Пока она рассказывала, Эйхорд прислушивался не только к ее словам, но и к тому, как они произносились, наблюдал за малейшими изменениями в ритме повествования, анализировал серые пространства, лежащие между черным и белым в фактах, мнениях, догадках. Пытался соединить воедино разрозненные фрагменты.
Если было нужно. Эйхорд становился детективом «как в книжке». И никто не смел его тревожить, когда наступало время размышлять, раскладывать все по полочкам, экстраполировать и раскапывать на первый взгляд не относящиеся к делу и не связанные между собой события. Они возникали из ничего. Совершенно малоприметные оттенки. Мелочи. Детали. Ложные улики. Предположения. Ритм речи. Примеры. Намеки. Но Джек Эйхорд вовсе не был Шерлоком Холмсом образца «Ватсон, на его рукаве был пепел трихинопольской сигары». Дедукция и выводы шли в одном комплекте. Просто он обладал внутренним голосом, интуицией, инстинктом улавливать едва заметные колебания, оттенки.
Ему была знакома преувеличенная искренность прямого взгляда, рассчитанная на то, чтобы вызвать доверие, запинка посередине фразы, которая иногда сигнализировала об обмане, слишком аккуратное изложение «фактов», случайные примеры, указывающие на подозрительную последовательность событий, происшедших вслед за убийством. Он прислушивался к несоответствиям, вынюхивал спрятанные кровавые пятна, наблюдал за сложными маневрами допрашиваемого. Он называл это поиском отпечатков ног внутри головки сыра.

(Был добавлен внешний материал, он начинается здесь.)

/-- A hello or topology message that waits for a side to consume it (R431). -/
inductive FabIn where
  | hello (p : Nat) (x : Hello)
  | topo (p : Nat) (m : TopoMsg)
  deriving DecidableEq, Repr

/-- The fabric function, the route tables and the bypass outputs. -/
structure Fab where
  en : Bool := false
  given : Bool := false
  idState : Nat := 0
  nodeId : Nat := 0
  /-- hello intervals since the candidate was taken (R414) -/
  idAge : Nat := 0
  adjs : Tab Adj := []
  db : List TopoMsg := []
  /-- by origin, the elapsed network time that the record of its last new message carries (R417) -/
  dbAt : List (BitVec 64 × Nat) := []
  /-- hellos and topology messages received while no side consumed, oldest first, with the times of their records (R431) -/
  wait : List (FabIn × Stamp) := []
  topoSeq : BitVec 16 := 0
  topoDue : Bool := false
  tooMany : Bool := false
  routes : Tab (BitVec 64) := []
  force : BitVec 8 := 0
  fail : BitVec 8 := 0
  open_ : BitVec 8 := 0
  holdoff : BitVec 8 := 0
  /-- relayed-frame counts of the ingress ports (R109) -/
  relayNo : Tab Nat := []
  deriving DecidableEq, Repr

/-- A record of the store (R463). -/
structure Rec where
  seq : W32 := 0
  pwr : W32 := 0
  optime : Nat := 0
  sev : Nat := 0
  kind : Nat := 0
  payload : List Byte := []
  /-- it stands in the kept space (R461, R470) -/
  kept : Bool := false
  /-- both copies have an uncorrectable error (R473) -/
  damaged : Bool := false
  deriving DecidableEq, Repr

/-- One reader of the recorder (R471). -/
structure RecReader where
  source : Bool := false
  minSev : Nat := 0
  busy : Bool := false
  /-- what the load that runs was asked for: 0 cursor, 1 oldest, 2 newest -/
  ask : Nat := 0
  cursor : W32 := 0
  firstSeq : W32 := 0
  window : List Byte := []
  count : Nat := 0
  endFlag : Bool := false
  gap : Bool := false
  next : W32 := 0
  deriving DecidableEq, Repr

/-- The event recorder (R461 to R481). -/
structure Recorder where
  ready : Bool := false
  store : List Rec := []
  ring : List Rec := []
  /-- records offered to the write queue and not yet taken; records taken and not yet written -/
  offered : List RecIn := []
  queue : List Rec := []
  nextSeq : W32 := 0
  floor : W32 := 0
  fail0 : Bool := false
  fail1 : Bool := false
  cause0 : Nat := 0
  cause1 : Nat := 0
  volatile : Bool := false
  epochSaved : BitVec 16 := 0
  readers : Tab RecReader := []
  /-- the power-up record is due at the end of the rebuild: GLB_RESET_CAUSE at the release -/
  powerUp : Option W32 := some 1
  /-- the cold start was requested with tags held (R403) -/
  asked : Bool := false
  deriving DecidableEq, Repr

/-- One MSI-X coalescer and its table entry (R487, R488). PRESUMED, log entry 33. -/
structure Vec where
  pending : Nat := 0
  /-- of the triggers in PENDING, and of those that the Pending Bit stands for: one is of a source other than EVT_MSIX_BLOCKED (R488) -/
  plain : Bool := false
  pbaPlain : Bool := false
  masked : Bool := true
  pba : Bool := false
  addr : BitVec 64 := 0
  data : W32 := 0
  deriving DecidableEq, Repr

/-- Event status and the interrupt outputs (R482 to R493). Bit s of a copy is source s. -/
structure Evt where
  h0 : BitVec 256 := 0
  h1 : BitVec 256 := 0
  h2 : BitVec 256 := 0
  h3 : BitVec 256 := 0
  fw : BitVec 256 := 0
  pin : BitVec 256 := 0
  /-- a pulse runs on EVENT_N (R491) -/
  pulse : Bool := false
  /-- coalescers and table entries, keyed host × 64 + vector -/
  vecs : Tab Vec := []
  deriving DecidableEq, Repr

/-- The MSI-X capability of a host port (R526). -/
structure MsixCap where
  tableSize : BitVec 11 := 63
  tableBir : BitVec 3 := 4
  tableAt : Nat := 0
  pbaBir : BitVec 3 := 4
  pbaAt : Nat := 0x8000
  deriving DecidableEq, Repr

/-- What the configuration space of a host port names, the Vendor ID aside, which the part fixes (R526). -/
structure Ident where
  deviceId : BitVec 16 := 0x5120
  classCode : BitVec 24 := 0x020000
  revision : BitVec 8 := 1
  msix : MsixCap := {}
  deriving DecidableEq, Repr

/-- A host port's PCI Express link and configuration space (R17, R517, R518). -/
structure Link where
  up : Bool := false
  ident : Ident := {}
  cfg : PcieCtl := {}
  bars : Bars := {}
  deriving DecidableEq, Repr

/-- One DDR5 channel: module found, trained, capacity, ranks, rate. DESIGN CHOICE, log entry 35. -/
structure Ddr where
  present : Bool := false
  trained : Bool := false
  capGib : Nat := 0
  ranks : Nat := 0
  speed : Nat := 0
  /-- it is in self-refresh after a flush (R401), and full training has stored new values (R377, R400) -/
  selfRefresh : Bool := false
  stored : Nat := 0
  deriving DecidableEq, Repr
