/-- Registers of chapter 09. -/
def regsStrm09 : List RegRow := [
  { reg := .strmStatus, base := 0x1400000, dims := [] },
  { reg := .strmHStat, base := 0x1410000, dims := [(8192, 0x20)], w1c := 0xC0000000#32 },
  { reg := .strmHMatch, base := 0x1410004, dims := [(8192, 0x20)], rc := [(0, 32)] },
  { reg := .strmHPass, base := 0x1410008, dims := [(8192, 0x20)], rc := [(0, 32)] },
  { reg := .strmHSduDrop, base := 0x141000C, dims := [(8192, 0x20)], rc := [(0, 32)] },
  { reg := .strmHGateDrop, base := 0x1410010, dims := [(8192, 0x20)], rc := [(0, 32)] },
  { reg := .strmHRed, base := 0x1410014, dims := [(8192, 0x20)], rc := [(0, 32)] },
  { reg := .strmHYellow, base := 0x1410018, dims := [(8192, 0x20)], rc := [(0, 32)] },
  { reg := .strmHBlkDrop, base := 0x141001C, dims := [(8192, 0x20)], rc := [(0, 32)] },
  { reg := .strmMCfg, base := 0x1450000, dims := [(8192, 0x20)] },
  { reg := .strmMCir, base := 0x1450004, dims := [(8192, 0x20)] },
  { reg := .strmMEir, base := 0x1450008, dims := [(8192, 0x20)] },
  { reg := .strmMCbs, base := 0x145000C, dims := [(8192, 0x20)] },
  { reg := .strmMEbs, base := 0x1450010, dims := [(8192, 0x20)] },
  { reg := .strmMTc, base := 0x1450014, dims := [(8192, 0x20)] },
  { reg := .strmMTe, base := 0x1450018, dims := [(8192, 0x20)] },
  { reg := .strmGCfg, base := 0x1490000, dims := [(2048, 0x10)] },
  { reg := .strmGSeq, base := 0x1490004, dims := [(2048, 0x10)] },
  { reg := .strmGCount, base := 0x1490008, dims := [(2048, 0x10)], rc := [(0, 32)] },
  { reg := .strmGSkip, base := 0x149000C, dims := [(2048, 0x10)], rc := [(0, 32)] },
  { reg := .strmRCfg, base := 0x14A0000, dims := [(4096, 0x40)] },
  { reg := .strmRState, base := 0x14A0004, dims := [(4096, 0x40)] },
  { reg := .strmRPassed, base := 0x14A0008, dims := [(4096, 0x40)], rc := [(0, 32)] },
  { reg := .strmRDiscarded, base := 0x14A000C, dims := [(4096, 0x40)], rc := [(0, 32)] },
  { reg := .strmROutOfOrder, base := 0x14A0010, dims := [(4096, 0x40)], rc := [(0, 32)] },
  { reg := .strmRRogue, base := 0x14A0014, dims := [(4096, 0x40)], rc := [(0, 32)] },
  { reg := .strmRLost, base := 0x14A0018, dims := [(4096, 0x40)], rc := [(0, 32)] },
  { reg := .strmRTagless, base := 0x14A001C, dims := [(4096, 0x40)], rc := [(0, 32)] },
  { reg := .strmRResets, base := 0x14A0020, dims := [(4096, 0x40)], rc := [(0, 32)] },
  { reg := .strmIdEntry, base := 0x1500000, dims := [(16384, 0x40), (16, 0x4)] }]

/-- Registers of chapter 10. -/
def regsFld10 : List RegRow := [
  { reg := .fldPortCfg, base := 0x1800000, dims := [(480, 0x100)] },
  { reg := .fldPortSetw, base := 0x1800004, dims := [(480, 0x100), (7, 0x4)] },
  { reg := .fldPortStat, base := 0x1800020, dims := [(480, 0x100)] },
  { reg := .fldPortErr, base := 0x1800024, dims := [(480, 0x100)] },
  { reg := .fldTxqEnq, base := 0x1800028, dims := [(480, 0x100)] },
  { reg := .fldCnt, base := 0x1800040, dims := [(480, 0x100), (12, 0x4)], rc := [(0, 32)] },
  { reg := .fldBankStat, base := 0x1820000, dims := [(15, 0x4)] },
  { reg := .fldBufCfg, base := 0x1820100, dims := [], rwl := 0xFFFF#32, reset := 0x1000#32 },
  { reg := .fldBufStat, base := 0x1820104, dims := [] },
  { reg := .fldAggCfg, base := 0x1840000, dims := [(256, 0x20)] },
  { reg := .fldAggRuns, base := 0x1840004, dims := [(256, 0x20)], rc := [(0, 32)] },
  { reg := .fldAggOverrun, base := 0x1840008, dims := [(256, 0x20)], rc := [(0, 32)] },
  { reg := .fldAggFault, base := 0x184000C, dims := [(256, 0x20)], rc := [(0, 32)] },
  { reg := .fldAggShort, base := 0x1840010, dims := [(256, 0x20)], rc := [(0, 32)] },
  { reg := .fldAggQfull, base := 0x1840014, dims := [(256, 0x20)], rc := [(0, 32)] },
  { reg := .fldImg, base := 0x1900000, dims := [(480, 0x100), (64, 0x4)] }]

/-- Registers of chapter 11. -/
def regsSide11 : List RegRow := [
  { reg := .sideStatus, base := 0x1C00000, dims := [] },
  { reg := .sideAlive, base := 0x1C00004, dims := [] },
  { reg := .sideCfg, base := 0x1C00008, dims := [], rwl := 0x1#32, reset := 0x1#32 },
  { reg := .sideMoveW, base := 0x1C00010, dims := [] },
  { reg := .sideMoveB, base := 0x1C00014, dims := [] },
  { reg := .sideCastleCnt, base := 0x1C00020, dims := [], rc := [(16, 16), (0, 16)] },
  { reg := .sideFlagCnt, base := 0x1C00024, dims := [], rc := [(16, 16), (0, 16)] },
  { reg := .sideClaimCnt, base := 0x1C00028, dims := [], rc := [(0, 16)] },
  { reg := .sideLastIntr, base := 0x1C00030, dims := [] },
  { reg := .sideLastGrantLo, base := 0x1C00034, dims := [] },
  { reg := .sideLastGrantHi, base := 0x1C00038, dims := [] },
  { reg := .sideLsStat, base := 0x1C00040, dims := [], rc := [(16, 16)] },
  { reg := .sideStStat, base := 0x1C00050, dims := [] },
  { reg := .sideMlStat, base := 0x1C00054, dims := [], rc := [(16, 16)] }]

/-- Registers of chapter 12. -/
def regsSide12 : List RegRow := [
  { reg := .sideJrnCfg, base := 0x1C00100, dims := [], rwl := 0x3F#32, reset := 0x19#32 },
  { reg := .sideJrnDelta, base := 0x1C00104, dims := [], rc := [(0, 16)] },
  { reg := .sideJrnThrottle, base := 0x1C00108, dims := [], rc := [(0, 32)] },
  { reg := .sideJrnReplay, base := 0x1C0010C, dims := [], rc := [(16, 16), (0, 16)] },
  { reg := .sideJrnSs, base := 0x1C00110, dims := [] },
  { reg := .sideJrnWarm, base := 0x1C00114, dims := [] },
  { reg := .sideResyncStat, base := 0x1C00120, dims := [] },
  { reg := .sideResyncInuse, base := 0x1C00124, dims := [] },
  { reg := .sideResyncCopied, base := 0x1C00128, dims := [] },
  { reg := .sideResyncDirty, base := 0x1C0012C, dims := [] },
  { reg := .sideResyncDirtied, base := 0x1C00130, dims := [] },
  { reg := .sideResyncCnt, base := 0x1C00134, dims := [], rc := [(16, 16), (0, 16)] },
  { reg := .sideResyncLast, base := 0x1C00138, dims := [] }]

/-- Registers of chapter 13. -/
def regsFab13 : List RegRow := [
  { reg := .fabCfg, base := 0x1D00000, dims := [], rwl := 0xFFFF1E#32, reset := 0xA1418#32 },
  { reg := .fabPorts, base := 0x1D00004, dims := [], rwl := 0xFFFFFFFF#32 },
  { reg := .fabUidLo, base := 0x1D00008, dims := [] },
  { reg := .fabUidHi, base := 0x1D0000C, dims := [] },
  { reg := .fabStatus, base := 0x1D00010, dims := [] },
  { reg := .fabLocal, base := 0x1D00014, dims := [], rwl := 0xFFF#32 },
  { reg := .fabRelayCfg, base := 0x1D00018, dims := [], rwl := 0xFFFF0000#32, reset := 0x3E80000#32 },
  { reg := .fabBypCfg, base := 0x1D00020, dims := [], rwl := 0xFF00#32, reset := 0xFF00#32 },
  { reg := .fabBypStat, base := 0x1D00024, dims := [] },
  { reg := .fabBypFailCnt, base := 0x1D00028, dims := [], rc := [(0, 32)] },
  { reg := .fabPortCtl, base := 0x1D00100, dims := [(32, 0x20)], rwl := 0x1FFF#32 },
  { reg := .fabCntRelayed, base := 0x1D00104, dims := [(32, 0x20)], rc := [(0, 32)] },
  { reg := .fabCntCut, base := 0x1D00108, dims := [(32, 0x20)], rc := [(0, 32)] },
  { reg := .fabCntNoroute, base := 0x1D0010C, dims := [(32, 0x20)], rc := [(0, 32)] },
  { reg := .fabCntHops, base := 0x1D00110, dims := [(32, 0x20)], rc := [(0, 32)] },
  { reg := .fabCntStomp, base := 0x1D00114, dims := [(32, 0x20)], rc := [(0, 32)] },
  { reg := .fabCntDrop, base := 0x1D00118, dims := [(32, 0x20)], rc := [(0, 32)] },
  { reg := .fabCntSecFallback, base := 0x1D0011C, dims := [(32, 0x20)], rc := [(0, 32)] },
  { reg := .fabTopoStat, base := 0x1D08000, dims := [] },
  { reg := .fabAdj, base := 0x1D08100, dims := [(32, 0x4)] },
  { reg := .fabRouteW0, base := 0x1D10000, dims := [(4096, 0x8)] },
  { reg := .fabRouteW1, base := 0x1D10004, dims := [(4096, 0x8)] }]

— ...платье. Они допытывались, небыла ли я одета чересчур вызывающе, — саркастически заметила Донна, но Джек отметил, как она широко раскрыла глаза на слове «вызывающе». Типично для манеры мисс Баннрош. Широко раскрытые глаза, искренность чувственного животного, скрытая в темных зрачках, беззастенчивое сексуальное общение, так его смущавшее, постоянное выставление себя напоказ перед каждым, с кем ей приходилось общаться. Похоже, она из тех жертв, к которым не испытываешь жалости.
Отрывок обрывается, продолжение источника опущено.